ACTIVITY — Scan the material for the string "from" and copy out every line in which it occurs.

SUPPLIED DATA —

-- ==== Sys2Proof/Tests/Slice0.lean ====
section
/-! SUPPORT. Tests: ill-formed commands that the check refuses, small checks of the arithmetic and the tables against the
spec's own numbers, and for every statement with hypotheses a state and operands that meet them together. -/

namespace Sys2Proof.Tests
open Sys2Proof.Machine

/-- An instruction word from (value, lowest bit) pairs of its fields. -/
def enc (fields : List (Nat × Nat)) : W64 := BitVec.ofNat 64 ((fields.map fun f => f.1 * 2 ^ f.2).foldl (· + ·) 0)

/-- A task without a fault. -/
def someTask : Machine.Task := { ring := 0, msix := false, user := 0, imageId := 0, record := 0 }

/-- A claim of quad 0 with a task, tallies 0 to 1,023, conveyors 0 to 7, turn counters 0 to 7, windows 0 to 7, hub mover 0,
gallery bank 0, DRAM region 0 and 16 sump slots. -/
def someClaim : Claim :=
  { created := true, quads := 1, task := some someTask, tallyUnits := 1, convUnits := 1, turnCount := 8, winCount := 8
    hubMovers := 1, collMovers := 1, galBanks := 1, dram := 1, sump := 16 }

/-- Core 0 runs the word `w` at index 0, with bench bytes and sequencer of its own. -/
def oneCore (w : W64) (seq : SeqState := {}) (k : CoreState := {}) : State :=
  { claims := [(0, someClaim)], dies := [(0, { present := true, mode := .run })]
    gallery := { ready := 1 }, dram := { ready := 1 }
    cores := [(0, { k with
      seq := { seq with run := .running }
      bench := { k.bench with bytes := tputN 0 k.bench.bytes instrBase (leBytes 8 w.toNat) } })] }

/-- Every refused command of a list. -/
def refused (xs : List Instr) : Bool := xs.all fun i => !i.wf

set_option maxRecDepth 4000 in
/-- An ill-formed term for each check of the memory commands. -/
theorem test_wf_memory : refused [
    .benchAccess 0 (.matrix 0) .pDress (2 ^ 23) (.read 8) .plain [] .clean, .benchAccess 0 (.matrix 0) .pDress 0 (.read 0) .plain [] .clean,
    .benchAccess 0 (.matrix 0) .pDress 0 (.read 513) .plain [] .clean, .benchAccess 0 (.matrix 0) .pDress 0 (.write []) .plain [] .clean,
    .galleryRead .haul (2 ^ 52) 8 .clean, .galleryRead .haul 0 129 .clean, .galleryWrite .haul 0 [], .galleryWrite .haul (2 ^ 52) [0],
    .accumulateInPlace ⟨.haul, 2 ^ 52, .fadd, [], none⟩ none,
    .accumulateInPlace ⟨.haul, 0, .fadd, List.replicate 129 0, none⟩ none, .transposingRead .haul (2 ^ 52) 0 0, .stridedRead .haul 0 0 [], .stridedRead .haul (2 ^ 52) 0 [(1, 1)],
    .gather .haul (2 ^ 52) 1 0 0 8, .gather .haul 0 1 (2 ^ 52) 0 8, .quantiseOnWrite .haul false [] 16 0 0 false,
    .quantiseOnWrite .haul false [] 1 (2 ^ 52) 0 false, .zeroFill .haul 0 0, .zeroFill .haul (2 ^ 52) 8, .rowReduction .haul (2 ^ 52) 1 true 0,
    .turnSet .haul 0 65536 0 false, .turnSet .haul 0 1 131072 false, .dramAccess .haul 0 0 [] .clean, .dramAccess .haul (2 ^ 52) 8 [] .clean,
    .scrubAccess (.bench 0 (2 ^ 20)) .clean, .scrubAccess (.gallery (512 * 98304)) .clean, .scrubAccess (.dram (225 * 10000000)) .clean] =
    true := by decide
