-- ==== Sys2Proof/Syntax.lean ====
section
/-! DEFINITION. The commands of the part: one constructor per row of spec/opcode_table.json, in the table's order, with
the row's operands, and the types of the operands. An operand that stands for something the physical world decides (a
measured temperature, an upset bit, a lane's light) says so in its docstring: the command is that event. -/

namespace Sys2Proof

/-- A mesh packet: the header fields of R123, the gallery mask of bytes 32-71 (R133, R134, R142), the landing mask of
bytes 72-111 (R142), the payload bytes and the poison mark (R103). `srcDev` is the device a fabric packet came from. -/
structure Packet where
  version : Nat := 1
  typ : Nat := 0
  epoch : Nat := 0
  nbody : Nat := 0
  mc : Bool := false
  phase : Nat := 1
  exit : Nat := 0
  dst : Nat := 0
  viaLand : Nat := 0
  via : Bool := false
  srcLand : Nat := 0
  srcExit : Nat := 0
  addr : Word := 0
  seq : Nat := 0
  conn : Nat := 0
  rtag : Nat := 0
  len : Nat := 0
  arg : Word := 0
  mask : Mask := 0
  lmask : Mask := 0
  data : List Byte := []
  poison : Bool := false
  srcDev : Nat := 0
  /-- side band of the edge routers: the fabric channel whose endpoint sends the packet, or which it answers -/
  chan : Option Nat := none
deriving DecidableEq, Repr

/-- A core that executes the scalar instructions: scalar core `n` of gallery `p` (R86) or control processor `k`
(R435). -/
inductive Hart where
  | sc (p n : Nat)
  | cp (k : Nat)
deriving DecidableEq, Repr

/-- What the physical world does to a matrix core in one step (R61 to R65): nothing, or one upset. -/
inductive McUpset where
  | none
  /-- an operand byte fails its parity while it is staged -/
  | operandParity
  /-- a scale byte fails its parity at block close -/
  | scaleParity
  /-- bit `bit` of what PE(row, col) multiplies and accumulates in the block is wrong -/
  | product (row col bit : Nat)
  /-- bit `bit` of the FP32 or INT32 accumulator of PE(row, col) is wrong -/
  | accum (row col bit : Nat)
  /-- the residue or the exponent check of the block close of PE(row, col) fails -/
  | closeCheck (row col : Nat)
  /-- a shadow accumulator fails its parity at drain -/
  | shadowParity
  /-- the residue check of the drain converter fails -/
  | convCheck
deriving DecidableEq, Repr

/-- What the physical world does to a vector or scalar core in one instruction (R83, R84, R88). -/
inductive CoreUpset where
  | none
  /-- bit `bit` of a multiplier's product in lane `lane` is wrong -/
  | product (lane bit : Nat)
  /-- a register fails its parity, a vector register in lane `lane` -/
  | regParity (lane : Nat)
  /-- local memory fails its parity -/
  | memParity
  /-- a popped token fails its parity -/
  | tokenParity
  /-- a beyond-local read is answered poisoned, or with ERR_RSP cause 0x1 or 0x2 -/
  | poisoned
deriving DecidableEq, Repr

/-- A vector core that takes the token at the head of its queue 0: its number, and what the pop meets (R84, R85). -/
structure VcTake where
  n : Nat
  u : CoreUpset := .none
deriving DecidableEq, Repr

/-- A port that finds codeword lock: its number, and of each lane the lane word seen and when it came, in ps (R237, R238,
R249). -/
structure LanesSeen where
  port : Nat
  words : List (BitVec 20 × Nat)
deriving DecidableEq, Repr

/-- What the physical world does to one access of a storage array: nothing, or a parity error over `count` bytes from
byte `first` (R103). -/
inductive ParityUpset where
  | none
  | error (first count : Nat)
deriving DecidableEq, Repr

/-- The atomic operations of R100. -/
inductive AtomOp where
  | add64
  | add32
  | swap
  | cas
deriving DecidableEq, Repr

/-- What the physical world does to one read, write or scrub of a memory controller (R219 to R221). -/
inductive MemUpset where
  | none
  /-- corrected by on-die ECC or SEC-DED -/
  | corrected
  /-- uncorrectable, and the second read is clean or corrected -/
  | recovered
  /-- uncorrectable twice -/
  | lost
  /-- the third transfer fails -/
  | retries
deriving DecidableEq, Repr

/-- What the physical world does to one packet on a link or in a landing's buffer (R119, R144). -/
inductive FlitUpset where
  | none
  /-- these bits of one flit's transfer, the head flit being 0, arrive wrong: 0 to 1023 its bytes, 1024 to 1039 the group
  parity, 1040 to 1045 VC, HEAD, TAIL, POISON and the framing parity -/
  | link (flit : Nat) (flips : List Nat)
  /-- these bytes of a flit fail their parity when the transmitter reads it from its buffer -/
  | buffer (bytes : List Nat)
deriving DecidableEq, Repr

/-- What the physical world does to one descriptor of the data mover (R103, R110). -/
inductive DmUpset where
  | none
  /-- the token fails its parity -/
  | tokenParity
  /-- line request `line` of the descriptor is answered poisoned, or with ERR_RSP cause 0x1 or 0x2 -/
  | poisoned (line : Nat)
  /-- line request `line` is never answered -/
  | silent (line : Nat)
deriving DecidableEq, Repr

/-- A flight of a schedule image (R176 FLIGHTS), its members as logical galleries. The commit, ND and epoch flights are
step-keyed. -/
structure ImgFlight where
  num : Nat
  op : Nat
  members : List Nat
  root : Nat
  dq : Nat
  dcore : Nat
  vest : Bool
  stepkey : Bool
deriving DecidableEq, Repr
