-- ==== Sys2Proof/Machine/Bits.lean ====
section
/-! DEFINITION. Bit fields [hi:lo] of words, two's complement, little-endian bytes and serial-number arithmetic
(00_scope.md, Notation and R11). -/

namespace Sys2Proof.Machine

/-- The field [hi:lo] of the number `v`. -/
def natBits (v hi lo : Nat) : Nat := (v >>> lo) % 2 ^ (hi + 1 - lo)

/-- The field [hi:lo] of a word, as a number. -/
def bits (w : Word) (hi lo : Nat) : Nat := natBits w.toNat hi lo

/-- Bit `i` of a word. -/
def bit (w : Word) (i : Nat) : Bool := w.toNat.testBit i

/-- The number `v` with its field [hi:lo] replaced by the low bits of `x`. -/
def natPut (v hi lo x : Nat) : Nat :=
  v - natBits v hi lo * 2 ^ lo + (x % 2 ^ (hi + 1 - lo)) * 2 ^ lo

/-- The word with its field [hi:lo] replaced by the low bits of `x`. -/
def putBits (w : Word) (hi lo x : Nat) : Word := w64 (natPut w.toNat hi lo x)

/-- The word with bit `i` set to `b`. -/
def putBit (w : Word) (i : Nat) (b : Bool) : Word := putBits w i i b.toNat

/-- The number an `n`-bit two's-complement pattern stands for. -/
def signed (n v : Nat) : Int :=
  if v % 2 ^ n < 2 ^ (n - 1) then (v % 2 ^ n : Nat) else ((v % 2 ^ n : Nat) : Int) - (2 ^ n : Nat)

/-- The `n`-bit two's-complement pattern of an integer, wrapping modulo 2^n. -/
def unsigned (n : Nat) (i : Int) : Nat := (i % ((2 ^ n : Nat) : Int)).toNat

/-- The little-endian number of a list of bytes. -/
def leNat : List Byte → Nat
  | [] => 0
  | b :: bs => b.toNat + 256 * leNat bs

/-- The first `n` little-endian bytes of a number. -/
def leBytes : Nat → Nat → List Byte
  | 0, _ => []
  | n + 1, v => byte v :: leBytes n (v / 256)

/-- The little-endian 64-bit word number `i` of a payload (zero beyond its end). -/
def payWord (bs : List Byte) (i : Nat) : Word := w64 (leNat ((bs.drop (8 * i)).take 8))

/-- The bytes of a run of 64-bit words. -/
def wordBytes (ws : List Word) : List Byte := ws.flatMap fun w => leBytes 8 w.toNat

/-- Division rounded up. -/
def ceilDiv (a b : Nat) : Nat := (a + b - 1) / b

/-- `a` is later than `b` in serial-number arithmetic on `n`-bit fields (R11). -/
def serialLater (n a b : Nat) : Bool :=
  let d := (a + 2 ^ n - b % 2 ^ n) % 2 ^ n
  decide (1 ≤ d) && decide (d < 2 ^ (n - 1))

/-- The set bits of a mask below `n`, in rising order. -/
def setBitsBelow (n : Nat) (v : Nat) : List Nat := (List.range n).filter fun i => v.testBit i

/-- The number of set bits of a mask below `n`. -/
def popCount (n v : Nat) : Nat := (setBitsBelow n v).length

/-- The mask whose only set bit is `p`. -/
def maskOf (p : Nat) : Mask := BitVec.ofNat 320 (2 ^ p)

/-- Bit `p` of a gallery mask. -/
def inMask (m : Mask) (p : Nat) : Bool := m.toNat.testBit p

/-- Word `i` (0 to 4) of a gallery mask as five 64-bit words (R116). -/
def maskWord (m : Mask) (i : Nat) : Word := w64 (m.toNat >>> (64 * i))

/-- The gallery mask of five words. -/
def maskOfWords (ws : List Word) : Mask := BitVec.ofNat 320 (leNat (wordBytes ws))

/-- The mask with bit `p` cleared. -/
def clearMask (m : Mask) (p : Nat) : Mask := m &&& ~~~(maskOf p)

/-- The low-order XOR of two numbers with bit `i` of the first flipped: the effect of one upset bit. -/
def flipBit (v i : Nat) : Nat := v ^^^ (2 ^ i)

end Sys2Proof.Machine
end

ANSWER SECTION —
/-- An instruction word from (value, lowest bit) pairs of its fields. -/
bytes 72-111 (R142), the payload bytes and the poison mark (R103). `srcDev` is the device a fabric packet came from. -/
/-- What the physical world does to one access of a storage array: nothing, or a parity error over `count` bytes from
  /-- these bytes of a flit fail their parity when the transmitter reads it from its buffer -/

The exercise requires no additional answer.